2. a dual tree complex wavelet (DTCWT) denoising method based on the maximum variance expansion (MVU) algorithm is proposed to reduce the noise of rolling bearings fault signal. Using MVU to extract the signal subspace of the DTCWT detail signal space, the noise subspace is removed to realize the flat shift invariance and complete reconstruction of the noise reduction.DTCWT, and the conventional wavelet transform can be overcome. The defect.MVU manifold algorithm can effectively extract the nonlinear structure of the high dimensional data space and overcome the shortage of linear structure. The DTCWT_MVU denoising method combining the two advantages has a higher signal to noise ratio than the traditional noise reduction method, and can better extract the nonlinear impact component of the obstacle signal and reduce the noise reduction after reducing the noise. The distortion of signal waveform is verified by simulation and engineering practical signals.

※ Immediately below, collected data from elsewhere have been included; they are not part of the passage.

-- ==== Sys2Proof/Laws/State.lean ====
section
/-! SUPPORT. One lemma for each field of State under each named update, so that no proof unfolds a record update. -/

namespace Sys2Proof.Machine

variable (s : State)

@[simp] theorem togglePol_dstate : s.togglePol.dstate = s.dstate := rfl
@[simp] theorem togglePol_bitcnt : s.togglePol.bitcnt = s.bitcnt := rfl
@[simp] theorem togglePol_acc : s.togglePol.acc = s.acc := rfl
@[simp] theorem togglePol_prevTs : s.togglePol.prevTs = s.prevTs := rfl
@[simp] theorem togglePol_prevValid : s.togglePol.prevValid = s.prevValid := rfl
@[simp] theorem togglePol_pol : s.togglePol.pol = !s.pol := rfl
@[simp] theorem togglePol_lastAcc : s.togglePol.lastAcc = s.lastAcc := rfl
@[simp] theorem togglePol_lastValid : s.togglePol.lastValid = s.lastValid := rfl
@[simp] theorem togglePol_outValid : s.togglePol.outValid = s.outValid := rfl
@[simp] theorem togglePol_outSym : s.togglePol.outSym = s.outSym := rfl
@[simp] theorem togglePol_cfg : s.togglePol.cfg = s.cfg := rfl
@[simp] theorem togglePol_fault : s.togglePol.fault = s.fault := rfl
@[simp] theorem togglePol_trace : s.togglePol.trace = s.trace := rfl
@[simp] theorem togglePol_delivered : s.togglePol.delivered = s.delivered := rfl
@[simp] theorem togglePol_input : s.togglePol.input = s.input := rfl

@[simp] theorem setPrevValid_dstate : s.setPrevValid.dstate = s.dstate := rfl
@[simp] theorem setPrevValid_bitcnt : s.setPrevValid.bitcnt = s.bitcnt := rfl
@[simp] theorem setPrevValid_acc : s.setPrevValid.acc = s.acc := rfl
@[simp] theorem setPrevValid_prevTs : s.setPrevValid.prevTs = s.prevTs := rfl
@[simp] theorem setPrevValid_prevValid : s.setPrevValid.prevValid = true := rfl
@[simp] theorem setPrevValid_pol : s.setPrevValid.pol = s.pol := rfl
@[simp] theorem setPrevValid_lastAcc : s.setPrevValid.lastAcc = s.lastAcc := rfl
@[simp] theorem setPrevValid_lastValid : s.setPrevValid.lastValid = s.lastValid := rfl
@[simp] theorem setPrevValid_outValid : s.setPrevValid.outValid = s.outValid := rfl
@[simp] theorem setPrevValid_outSym : s.setPrevValid.outSym = s.outSym := rfl
@[simp] theorem setPrevValid_cfg : s.setPrevValid.cfg = s.cfg := rfl
@[simp] theorem setPrevValid_fault : s.setPrevValid.fault = s.fault := rfl
@[simp] theorem setPrevValid_trace : s.setPrevValid.trace = s.trace := rfl
@[simp] theorem setPrevValid_delivered : s.setPrevValid.delivered = s.delivered := rfl
@[simp] theorem setPrevValid_input : s.setPrevValid.input = s.input := rfl

@[simp] theorem setLastValid_dstate : s.setLastValid.dstate = s.dstate := rfl
@[simp] theorem setLastValid_bitcnt : s.setLastValid.bitcnt = s.bitcnt := rfl
@[simp] theorem setLastValid_acc : s.setLastValid.acc = s.acc := rfl
@[simp] theorem setLastValid_prevTs : s.setLastValid.prevTs = s.prevTs := rfl
@[simp] theorem setLastValid_prevValid : s.setLastValid.prevValid = s.prevValid := rfl
@[simp] theorem setLastValid_pol : s.setLastValid.pol = s.pol := rfl
@[simp] theorem setLastValid_lastAcc : s.setLastValid.lastAcc = s.lastAcc := rfl
@[simp] theorem setLastValid_lastValid : s.setLastValid.lastValid = true := rfl
@[simp] theorem setLastValid_outValid : s.setLastValid.outValid = s.outValid := rfl
@[simp] theorem setLastValid_outSym : s.setLastValid.outSym = s.outSym := rfl
@[simp] theorem setLastValid_cfg : s.setLastValid.cfg = s.cfg := rfl
@[simp] theorem setLastValid_fault : s.setLastValid.fault = s.fault := rfl
@[simp] theorem setLastValid_trace : s.setLastValid.trace = s.trace := rfl
@[simp] theorem setLastValid_delivered : s.setLastValid.delivered = s.delivered := rfl
@[simp] theorem setLastValid_input : s.setLastValid.input = s.input := rfl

3. for the problem of rolling bearing fault feature extraction, a time frequency fault feature extraction method based on tensor manifold learning is proposed. Based on the time-frequency characteristics of HHT, the tensor manifold learning method is used to extract the time-frequency characteristics of the nonlinear tensor flow manifolds of the signal, and the time frequency characteristic parameters are defined, and the time frequency characteristic parameters and the probability of the tensor manifolds are given. With the combination of neural network, the classification of bearing fault samples is accurately realized. The tensor manifold learning can effectively extract the intrinsic nonlinear characteristics of the combination of high dimensional frequency characteristics. Compared with the HHT time-frequency characteristic parameters, the tensor manifold time frequency characteristic parameters can reduce the redundancy of the feature information, divide the different types of fault samples more effectively, and reduce the neural network. The number of iterations can improve the accuracy of the fault classification.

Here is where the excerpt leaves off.